We sort of talk about relative standards where they're norm-referenced, or
based on the performance of a group of individuals who take the assessment.
So we may say that the exam mean, whatever that is, is set at a C grade.
And whoever is in the bottom 10th percentile will fail.
So that translates into if the mean is 60%,
people will still pass because it's a relative standard.
It may be that the exam was very tough.
It may be that the individuals taking the exam were novices.
And so this was their first go around and the performance was low.
But it's a relative standard,
as opposed to an absolute standard which is criterion based.
And so it's going to be independent of the group's performance.
If a learner gets 70% of the exam questions correct, then that demonstrates
they have mastered enough of the material to have an adequate performance.
And if nobody in the class scores 70%, then no one passes.
You don't necessarily adjust based on the group's performance.
So, there are actually sort of formal ways to to this,
and some of us are familiar with those.
But I just want to mention them because sometimes people use this language to help
understand how do you set the standard.
So there's two methods.
We're going to talk about, one is the Angoff method and
the other is the Hofstee method.
So first the Angoff method is a test-centered method for
setting your standard.
10:11
And the absolute highest fail rate we could tolerate would be about 15%.

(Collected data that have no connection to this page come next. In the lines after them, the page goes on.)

-- ==== Sys2Proof/Machine/Perform.lean ====
section
/-! DEFINITION. Accesses in flight and how they are performed (R111, R134, R135, R138, R219, R223 to R231): what each
waits for, loads that fill their entries, writes and atomics, lane copies, and the wakes of WAITADDR and SLEEPUNTIL. -/

namespace Sys2Proof.Machine

/-! Accesses. -/

/-- An access in flight by its identifier. -/
def flightAt (s : State) (id : Nat) : Option Flight := s.flights.find? fun f => f.id = id

/-- Replace an access in flight. -/
def putFlight (s : State) (f : Flight) : State :=
  { s with flights := s.flights.map fun g => if g.id = f.id then f else g }

/-- Remove an access in flight. -/
def dropFlight (s : State) (id : Nat) : State := { s with flights := s.flights.filter fun f => f.id != id }

/-- The bytes that one lane of a LANE access touches, descriptors standing for their blocks. -/
def laneRange (f : Flight) (a : LaneAcc) : Nat × Nat :=
  match f.kind with
  | .load n _ => (a.tgt.loc, n)
  | .store n => (a.tgt.loc, n)
  | .atomic _ n _ _ => (a.tgt.loc, n)
  | .arrive _ => (a.tgt.loc, 16)
  | .lddesc _ => (a.tgt.loc / 64 * 64, 64)
  | .stdesc => (a.tgt.loc / 64 * 64, 64)
  | _ => (a.tgt.loc, 0)

/-- Whether a LANE access must wait for an earlier one of its slice, since they touch a common byte. Once the earlier
one's requests have left for another module, the order of their stream keeps the two in order there (R393). -/
def flightsMeet (f g : Flight) : Bool :=
  f.lanes.any fun a => g.lanes.any fun b =>
    let x := laneRange f a
    let y := laneRange g b
    a.tgt.space == b.tgt.space && !(isRemote b.tgt && g.sent) && decide (x.1 < y.1 + y.2) && decide (y.1 < x.1 + x.2)

/-- Whether the SRAM behind a target is in place: its page is not moved out and its team is not saved (R106, R350). -/
def sramInPlace (s : State) (ctx : Nat) (t : Target) (n : Nat) : Bool :=
  match t.space with
  | .sram =>
    match regionOf 0 t.loc with
    | .sram core off =>
      match sramOwner s ctx core off with
      | some (_, team) => !sramWaits team off n
      | none => true
    | _ => true
  | _ => true

/-- Whether a write through a target is held at a scratchpad's entry (R350). -/
def entryHeld (s : State) (ctx : Nat) (t : Target) : Bool :=
  match t.space with
  | .sram =>
    match regionOf 0 t.loc with
    | .sram core off => (sramOwner s ctx core off).any fun x => heldAtEntry s x.2
    | _ => false
  | _ => false

/-- Whether a target may still be written: SRAM only while a team of the context holds it (R105). -/
def mayWrite (s : State) (ctx : Nat) (t : Target) : Bool :=
  match t.space with
  | .sram =>
    match regionOf 0 t.loc with
    | .sram core off => (sramOwner s ctx core off).isSome
    | _ => false
  | _ => true
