end Sys2Proof.Machine
end

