/-- The element size of a tile that CONVERT reads through the converting aperture, or none where it is ill-formed (R110). -/
def convNibbles (s : State) (r : BitVec 1536) (tile : Nat) : Option Nat :=
  (convRow s r tile).bind fun e => if (List.range 64).all fun i => convRow s r (tile + 64 * i) == some e then some e else none

/-- The values of elements of a tile in output order (R109, R298): each is read under the descriptor of the block that holds
its first nibble. -/
def convVals (s : State) (r : BitVec 1536) (t : Target) (size from_ count : Nat) (band : XVal) : List (Option XVal) :=
  let m := seen s t 4096
  (List.range count).map fun i =>
    let pos := recNibbles r * (from_ + i)
    let q := tileSource (recConv r) size pos
    sourceVal r (descAt s (t.loc + q / 2)).toNat 0 (q % 128) (fun w => tileValue m t.loc (recConv r) size w pos) band

/-- What a line operation of CONVERT has read: the ranges that are left, the values of its elements, or the DETAIL of a tile
that is ill-formed. -/
structure SrcRead where
  rest : List Parts
  vals : List (Option XVal)
  bad : Bool

/-- The source ranges of a line operation of CONVERT, or the dimension that is out of bounds: with conversion bits the whole
tile at the origin and the band of the origin, bounds not applied (R298). -/
def convSpans (g : Gen) (from_ count : Nat) : Option Nat × List Span :=
  let r := g.record
  if recConv r = 0 then ((srcElems g from_ count).1, (srcElems g from_ count).2.flatMap (srcSpans r))
  else (none, ⟨elemNibble r (orig g) / 2, 4096, 4096, false, true, .any, false⟩
    :: bandSpans r (bandEntry r ((List.range 5).map (orig g))))

/-- The blocks beyond those of its first nibbles that a line operation of CONVERT reads. -/
def convPast (s : State) (p : Prog) (g : Gen) (from_ count : Nat) (ts : List Parts) : List Nat :=
  if recConv g.record = 0 then (pastBlocks s p g.record ts (srcElems g from_ count).2).eraseDups else []

/-- Read the source of a line operation of CONVERT through its targets. -/
def readConv (s : State) (p : Prog) (g : Gen) (from_ count : Nat) (past : List (Nat × Nat)) (ts : List Parts) : SrcRead :=
  let r := g.record
  let rest := ts.drop (convSpans g from_ count).2.length
  if recConv r = 0 then ⟨rest, srcVals s p r past ts (srcElems g from_ count).2, false⟩
  else
    let t := nthT ts 0
    match convNibbles s r t.loc with
    | some e => ⟨rest, convVals (withOlds p.olds s) r t e from_ count (readBand s p r (nth ts 1)), false⟩
    | none => ⟨rest, [], true⟩

/-- The output elements of a line operation: index vectors of the destination, bounds applied. -/
def dstPlaces (g : Gen) (from_ count : Nat) : List Where :=
  (List.range count).map fun i => boundsOf g.record true (tileIndex g (recNdim g.record) 0 (from_ + i))

/-- One output element of a line operation: its number in the line, its nibble address, its target and its band scale. -/
structure OutElem where
  no : Nat
  nib : Nat
  tgt : Target
  band : XVal

/-- The output elements that are written, through their band entries and their targets. -/
def outElems (s : State) (p : Prog) (r : BitVec 1536) (ws : List Where) (ts : List Parts) : List OutElem :=
  let ixs := ws.zipIdx.filterMap fun w => (placeIx w.1).map fun ix => (w.2, vecNibble r ix)
  let b := if hasBands r then ixs.length else 0
  ixs.zipIdx.map fun i => ⟨i.1.1, i.1.2, nthT ts (b + i.2), readBand s p r (nth ts i.2)⟩

/-- Make the ranges of a line operation of CONVERT available, and after them the blocks that its elements go on in. -/
def fetchPast (s : State) (n x : Nat) (p : Prog) (gs : Gen) (from_ count : Nat) (all : List Span) : SFetch :=
  match fetchSpans s n x p 1 0 all with
  | .stop s' => .stop s'
  | .got ts =>
    let more := convPast s p gs from_ count ts
    if more.isEmpty then .got ts else fetchSpans s n x p 1 0 (all ++ more.map fun b => blockSpan b false)

/-- One line operation of a CONVERT (R298): up to 64 bytes of output in tile order. -/
def convertOp (s : State) (n x : Nat) (p : Prog) (o : DataOp) (gd gs : Gen) (scale : Nat) : State :=
  let rd := gd.record
  let rs := gs.record
  let e := recNibbles rd
  let per := 128 / e
  let from_ := o.next * per
  let count := min per (tileCount rd - from_)
  let src := convSpans gs from_ count
  let ws := dstPlaces gd from_ count
  let start := elemNibble rs (orig gs)
  if recConv rs ≠ 0 && start % 2 = 1 && decide (start / 2 < 2 ^ 56) then faultProg s n x p ⟨2, 4, start / 2⟩
  else match src.1.or (placeFault ws) with
  | some d => faultProg s n x p ⟨4, d, 0⟩
  | none =>
    let dstIx := ws.filterMap placeIx
    let bandS := dstIx.flatMap fun ix => bandSpans rd (bandEntry rd ix)
    let dstS := dstIx.map fun ix => elemSpan (vecNibble rd ix) e true false
    let all := src.2 ++ bandS ++ dstS
    match fetchPast s n x p gs from_ count all with
    | .stop s' => s'
    | .got ts =>
      let more := convPast s p gs from_ count ts
      let past := more.zip ((ts.drop all.length).map fun ps => bytesVal (sread s p ps))
      let y := readConv s p gs from_ count past ts
      let outs := outElems s p rd ws y.rest
      if y.bad then faultProg s n x p ⟨5, from_, 0⟩
      else match y.vals.findIdx? (·.isNone), outs.find? fun q => xOdd q.band || xZero q.band with
      | some i, _ => faultProg s n x p ⟨5, from_ + i, 0⟩
      | none, some q => faultProg s n x p ⟨5, from_ + q.no, 0⟩
      | none, none =>
        match codeFmt (recFmt rd) with
        | none => s
        | some f =>
          let c := if codeScaled (recFmt rd) then e3m5 scale else .num false 1 0 false
          let mode := rmOf (bits p.fpmode.toNat 0 3)
          let sat := bitAt p.fpmode.toNat 4
          let es := outs.map fun q =>
            (q.tgt, q.nib, (roundFmt f mode sat false (xDiv ((y.vals.getD q.no none).getD .nan) (xMul q.band c).1)).1)
          let desc := BitVec.ofNat 16 (recFmt rd + 256 * (if codeScaled (recFmt rd) then scale else 0))
          let w := writeElems s n x p e desc es
          nextLine (spendFor w.1 p.ctx (partBlocks ts)) n x p o w.2
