-- ==== Sys2Proof/Machine/Ladder.lean ====
section
/-! DEFINITION. The escalation ladder (R345 to R354): forced eviction, the drain bound, saving and resuming a quire,
killing a launch, folds for a team that cannot be placed, and power throttling (R16). -/

namespace Sys2Proof.Machine

/-- T1 in cycles (R338). -/
def t1Cycles (r : BitVec 512) : Nat := Config.cyclesPerUs * (if fld r 320 32 = 0 then 200 else fld r 320 32)

/-- T2 in cycles (R338): a value below T1 + 1000 µs is read as that. -/
def t2Cycles (r : BitVec 512) : Nat :=
  max (Config.cyclesPerUs * (if fld r 352 32 = 0 then 20000 else fld r 352 32)) (t1Cycles r + Config.cyclesPerUs * 1000)

/-- The context of a quire. -/
def quireCtx (s : State) (x : Quire) : Nat :=
  match launchAt s x.launch with
  | some l => l.ctx
  | none => 0

/-- The record whose timers govern a quire (R347). -/
def quireRecord (s : State) (x : Quire) : BitVec 512 :=
  match x.members.head?.bind fun t => teamAt s t with
  | some team => ctxRecord s team.home team.ctx
  | none => ctxConfigured s (quireCtx s x)

/-- The CLOCK at which a quire's eviction began. -/
def evictStart : QuirePhase → Option Nat
  | .soft t => some t
  | .forced t => some t
  | _ => none

/-- Stop a running team at once, at the instruction boundaries of its streams (R349). -/
def stopTeam (s : State) (t : Nat) : State :=
  match teamAt s t with
  | none => s
  | some team => if team.phase = .running then putTeam s t (some { team with phase := .stopped }) else s

/-- FORCED_EVICTION (R347, R349): T1 has passed with a team still running. -/
def execForcedEviction (q : Nat) (s : State) : Host.Outcome State Fault Refusal :=
  .next (match quireAt s q with
    | none => s
    | some x =>
      match x.phase with
      | .soft t =>
        if decide (t1Cycles (quireRecord s x) ≤ s.clock.toNat - t)
            && x.members.any (fun m => (teamAt s m).any fun team => team.phase == .running) then
          x.members.foldl stopTeam (putQuire s q (some { x with phase := .forced t }))
        else s
      | _ => s)

/-! Saving. -/

/-- Whether every team of a quire has stopped. -/
def allStopped (s : State) (x : Quire) : Bool :=
  x.members.all fun t => (teamAt s t).all fun team => team.phase == .stopped

/-- What a team still has under way that its save waits for (R349): accesses, and granted anvil requests. -/
def teamBusy (s : State) (t : Nat) : Bool :=
  s.flights.any (fun f => f.owner / 32 == t)
    || s.anvils.any fun v => v.2.resv.any fun r => r.owner / 32 == t && r.granted

/-- Whether an unfinished write of another party targets a team's allotment (R350). -/
def scratchBusy (s : State) (t : Nat) : Bool :=
  match teamAt s t with
  | some team => (List.range (team.size / 4096)).any fun i => pageBusy false s t team i
  | none => false

/-- DRAIN_BOUND_EXPIRY (R350): once every team has stopped and 2 µs have passed since, writes that have not arrived are held
at the scratchpad's entry. -/
def execDrainBoundExpiry (q : Nat) (s : State) : Host.Outcome State Fault Refusal :=
  .next (match quireAt s q with
    | none => s
    | some x =>
      match evictStart x.phase, x.drainAt with
      | some _, some t =>
        if allStopped s x && decide (2 * Config.cyclesPerUs ≤ s.clock.toNat - t) then
          putQuire s q (some { x with drained := true })
        else s
      | _, _ => s)

/-- The quires that are to be evicted and whose teams have now all stopped begin their drain (R350). -/
def noteDrains (s : State) : State :=
  s.quires.foldl (fun s p => match quireAt s p.1 with
    | some x => if (evictStart x.phase).isSome && x.drainAt.isNone && allStopped s x then
        putQuire s p.1 (some { x with drainAt := some s.clock.toNat }) else s
    | none => s) s

/-- The first key of saved teams, and the first above them: no core's place has such a key. -/
def savedBase : Nat := 16 * 2304
def savedEnd : Nat := 65536

/-- A free key for a saved team. -/
def freeSaved (s : State) : Option Nat :=
  (List.range (savedEnd - savedBase)).findSome? fun i =>
    if (teamAt s (savedBase + i)).isNone then some (savedBase + i) else none

/-- Replace a team's key in a pending record. -/
def rekeyPend (t t' : Nat) (p : PendRec) : PendRec := if p.team = t then { p with team := t' } else p

/-- A team goes to another key, with its slices and everything that names it. -/
def rekey (s : State) (t t' : Nat) : State :=
  match teamAt s t with
  | none => s
  | some team =>
    let s := (sliceNums team).foldl (fun s j =>
      let k := 32 * t + j
      let k' := 32 * t' + j
      reown (putSlice (putSlice s k' (sliceAt s k)) k Slice.zero) k k') s
    let s := putTeam (putTeam s t' (some team)) t none
    let c := coreAt s team.home
    let s := putCore s team.home { c with pend := c.pend.map (rekeyPend t t') }
    let s := { s with recWaits := s.recWaits.map fun w => { w with trap := w.trap.map (rekeyPend t t') } }
    match quireAt s team.quire with
    | some x => putQuire s team.quire (some { x with members := x.members.map fun m => if m = t then t' else m })
    | none => s

/-- Whether the invocation that is open on a core serves a team. -/
def boundTo (s : State) (t : Nat) : Bool :=
  let c := coreAt s (t / 16)
  c.invoc && c.tteam == t % 16

/-- An open invocation of a team is abandoned; its record stands first in line again (R323). -/
def abandon (s : State) (t : Nat) : State :=
  if boundTo s t then
    let c := coreAt s (t / 16)
    let s := closeInvocation s (t / 16)
    let d := coreAt s (t / 16)
    putCore s (t / 16) { d with pend := ⟨t, c.tslice, c.tcause, c.tstream, c.tfaddr⟩ :: d.pend }
  else s

/-- Ungranted requests of a team leave the reservation tables (R274). -/
def parkReqs (s : State) (t : Nat) : State :=
  { s with anvils := s.anvils.map fun v =>
    let mine : AReq → Bool := fun r => r.owner / 32 == t && !r.granted
    (v.1, { v.2 with resv := v.2.resv.filter fun r => !mine r, away := v.2.away ++ v.2.resv.filter mine }) }

/-- What the save of a slice sets aside (R349): an access parked on a translation is rewound and will issue again, and
every register's value goes to the save area, but for the dead ones (R42, R352). -/
def saveSlice (team : Team) (sl : Slice) : Slice :=
  let out : Bool → Nat → Slice → Slice := fun acc n sl => (List.range n).foldl (fun sl r =>
    let i := regInfo acc sl r
    putInfo acc sl r { i with loc := if i.dead = 15 then .dropped else .hbm }) sl
  { out true team.a (out false team.v sl) with park := none, parts := [] }

/-- Save one stopped team (R349 to R351) under a new key. -/
def saveTeam (forced : Bool) (s : State) (t : Nat) : State :=
  match teamAt s t with
  | none => s
  | some team =>
    match headerLoc s team, freeSaved s with
    | some place, some t' => saveAt forced s t team place t'
    | _, _ => s
where
  /-- The save itself: the header at its place, requests and scratch set aside, and the team under its new key. -/
  saveAt (forced : Bool) (s : State) (t : Nat) (team : Team) (place : Target) (t' : Nat) : State :=
    let tc := if boundTo s t then some (coreAt s (t / 16)).tcause else none
    let s := storeTo s place (headerBytes s t team forced tc)
    let s := clearDescs s (vdevOf team.ctx) (headerVa s team) (saveBytes team.s team.v team.a team.size)
    let s := parkReqs (abandon s t) t
    let pages := (List.range (team.size / 4096)).filter fun i => !team.moved.contains i
    let s := putTeam s t (some { pagesOut s t team pages with phase := .saved, mapped := [], moved := [], headerDue := false })
    let s := (sliceNums team).foldl (fun s j =>
      putSlice s (32 * t + j) (saveSlice team (sliceAt s (32 * t + j)))) s
    leaveCore (rekey s t t') (t / 16) team.ctx

/-- The page that the save of a team misses, or its restore, if any. -/
def saveMiss (write : Bool) (s : State) (t : Nat) : Option (Nat × Nat) :=
  match teamAt s t with
  | some team =>
    match missOf s write (vdevOf team.ctx) (headerVa s team) (saveBytes team.s team.v team.a team.size) with
    | some page => some (vdevOf team.ctx, page)
    | none => if (headerLoc s team).isNone then some (vdevOf team.ctx, headerVa s team / 2 ^ 16) else none
  | none => none

/-- The controllers that the save areas of a quire's teams lie behind (R351, R369). -/
def saveCtrls (s : State) (x : Quire) : List Nat :=
  (x.members.flatMap fun t => match teamAt s t with
    | none => []
    | some team =>
      (pageCuts (headerVa s team) (saveBytes team.s team.v team.a team.size)).filterMap fun p =>
        (tlbFind s (vdevOf team.ctx) p.1).bind fun l => targetCtrl (leafTarget l p.1)).eraseDups

/-- Whether the memory behind a controller may be used (R370, R401). -/
def ctrlReady (s : State) (c : Nat) : Bool :=
  if c < 48 then bitAt s.boot.ready.toNat (c / 2) && !bitAt s.boot.training.toNat (c / 2)
  else bitAt s.boot.ready.toNat (138 + (c - 48))

/-- The save or restore traffic of a quire joins the deadline queues of its controllers, with a latest-service CLOCK value
(R369; log entry 141). -/
def joinDeadline (s : State) (q : Nat) (save : Bool) (ctrls : List Nat) : State :=
  if s.deadlines.any fun d => d.quire = q && d.save == save then s
  else { s with serial := s.serial + 1, deadlines := s.deadlines ++ [⟨q, save, ctrls, Config.latestService s.serial⟩] }

/-- The traffic of quires leaves the deadline queues. -/
def leaveDeadline (s : State) (gone : Nat → Bool) : State :=
  { s with deadlines := s.deadlines.filter fun d => !gone d.quire }

/-- Whether the save or restore traffic of a quire is served now: it has joined the queues, none that waits at its controllers
is due earlier, and the memory behind them may be used (R369, R370). -/
def deadlineTurn (s : State) (q : Nat) (save : Bool) : Bool :=
  s.deadlines.any fun d => d.quire = q && d.save == save && d.ctrls.all fun c => earliestAt s d.due c && ctrlReady s c

/-- QUIRE_SAVE (R349, R350): every team has stopped, what they had under way is complete, and writes to their scratch
have arrived or are held at its entry. A header whose page is not there waits for its translation, and the traffic takes
its turn among the deadline requests (R369). -/
def execQuireSave (q : Nat) (s : State) : Host.Outcome State Fault Refusal :=
  .next (match quireAt s q with
    | none => s
    | some x =>
      if (evictStart x.phase).isNone || !allStopped s x || x.members.any (teamBusy s)
          || (!x.drained && x.members.any (scratchBusy s)) then s
      else match x.members.findSome? (saveMiss true s) with
      | some (v, page) => seekPage s v page true coreOfCc complexDie
      | none =>
        if freeSaved s = none then s
        else if !deadlineTurn s q true then joinDeadline s q true (saveCtrls s x)
        else
          let s := leaveDeadline s (· == q)
          let forced := match x.phase with
            | .forced _ => true
            | _ => false
          let s := x.members.foldl (saveTeam forced) s
          match quireAt s q with
          | some y => putQuire s q (some { y with phase := .saved })
          | none => s)

/-! Killing. -/

/-- Cancel the scribe programs of a launch (R283, R354). -/
def cancelLaunch (s : State) (lid : Nat) : State :=
  s.scribes.foldl (fun s b =>
    let n := b.1
    let s := ctxNums.foldl (fun s x =>
      match progAt s n x with
      | none => s
      | some p => if p.launch = lid then cancelRunning (putProg s n x (some { p with owner := orphanBase + p.core })) n x
          else s) s
    b.2.queues.foldl (fun s q =>
      (q.2.items.filter fun p => p.launch = lid).foldl (fun s p => dropQueued s n q.1 p.seq) s) s) s

/-- Drop what a launch has in flight (R354): accesses that are parked, held or not yet sent, and anvil entries. What has
been sent to another node goes on, on its own, until it is answered (R137). -/
def dropLaunchWork (s : State) (lid : Nat) : State :=
  { s with
    flights := (s.flights.filter fun f => !(f.launch = lid && !f.sent)).map fun f =>
      if f.launch = lid then { f with owner := orphanBase + coreOfKey f.owner } else f
    anvils := s.anvils.map fun v => (v.1, { v.2 with
      resv := (v.2.resv.filter fun r => !(r.launch = lid && r.remote = 0)).map fun r =>
        if r.launch = lid then { r with ended := true, code := 0, granted := true, owner := orphanBase + r.core } else r
      away := v.2.away.filter fun r => r.launch != lid }) }

/-- The tiles of a killed launch's context become VALID with zero bits: those it holds on a quad, and those saved with
it (R354). -/
def clearTiles (s : State) (ctx : Nat) : State :=
  { s with anvils := s.anvils.map fun v =>
    let mask := s.cores.foldl (fun m c => if anvilOf c.1 = v.1 then
      m ||| ((ctxPlaceOf s c.1 ctx).map fun p => recTiles p.2.record).getD 0 else m) 0
    (v.1, zeroTiles { v.2 with kept := v.2.kept.filter fun k => k.ctx != ctx } mask) }

/-- End one team of a killed launch (R354). -/
def killTeam (s : State) (t : Nat) : State :=
  match teamAt s t with
  | none => s
  | some team =>
    let s := if boundTo s t then closeInvocation s (t / 16) else s
    let c := coreAt s team.home
    let s := putCore s team.home { c with pend := c.pend.filter fun p => p.team != t }
    let s := { s with recWaits := s.recWaits.filter fun w => !(w.trap.any fun p => p.team = t) }
    let s := leaveQuire (putTeam (dropSlices s t team) t none) team.quire t
    leaveCore s team.home team.ctx

/-- Kill and reset a launch (R354): it completes with the machine-check status if that was its cause, else as killed. -/
def killLaunch (s : State) (lid : Nat) : State :=
  match launchAt s lid with
  | none => s
  | some l =>
    let ts := s.teams.filterMap fun p => if p.2.any fun t => t.launch = lid then some p.1 else none
    let s := leaveDeadline s fun q => (quireAt s q).any fun x => x.launch = lid
    let s := cancelLaunch s lid
    let s := ts.foldl killTeam (clearTiles s l.ctx)
    putLaunch (dropLaunchWork s lid) lid (some { l with
      next := gridSize l, live := 0, status := if l.status = 3 then 3 else 4, ended := true })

Then we would also look at the number of items that we think should be correct.
So, the absolute highest number that would be an acceptable performance
would be 70 questions, and the absolute lowest would be 60.
So you come up with this box of sort of where's our range of where the cut point
should be?
And then you actually plot that against the student performance curve.
And where those two intersect is basically your pass-fail cut point.
So you could say from this graph that
our panel of experts said that we don't want less than 2 to 3% failing,
and we don't want more that 15% of our students failing.
And we think that the items correct in a 100-point exam is somewhere between 60 and
70.
And if we look at how our learners actually performed, the place where that
sort of cuts is at the 66 to 67% rate.
And then that means we may have about 10 to 15% of the students failing.
And we have to decide as a group and
as a panel of experts if that's an okay number to pick up.
To say, when we administer this exam,
we know there's going to be 15% who may fall below that cut point.
11:33
So again,
you may have unique ramifications from where you set your cut point.
You actually may pass too many students and
miss a student who shouldn't have been passed.
There's always the practical aspects of administering a test.
Some people would say 15% is way too high.
I can't redo that standardized patient performance, or
I can't re-administer a test to 15% of 20,000 people.
And then remember that the cut-point for
the Hofstee is gonna depend on sort of the rectangle and
the curve of student performance, and they're actually gonna have to intersect.
So sometimes the way that people perform on the exam is not
what your panel of experts actually wanted them to or predicted them to.
And so, you may have to shift or you may have to go back and
say, is this really measuring what we think we're measuring?
Is this exam correct?
What else do we need to do?
12:29
So standard setting is very, very, difficult.
It certainly will not be clear to you,
or crystal clear anyway, in sort of this short video.
My intent here is to make you aware of the different options.
And to just raise your awareness about things to consider when we're creating
an assessments around intentional instructional methods.
Remember that the higher the stakes,
the more intentional your process of standard setting needs to be.
Your standards, no matter what you decide, need to be defensible.
They need to make sense.
They need to be reproducible and relative to the context that you're in.
And depending on how things evolve,
your standard may need to be revisited or changed over time.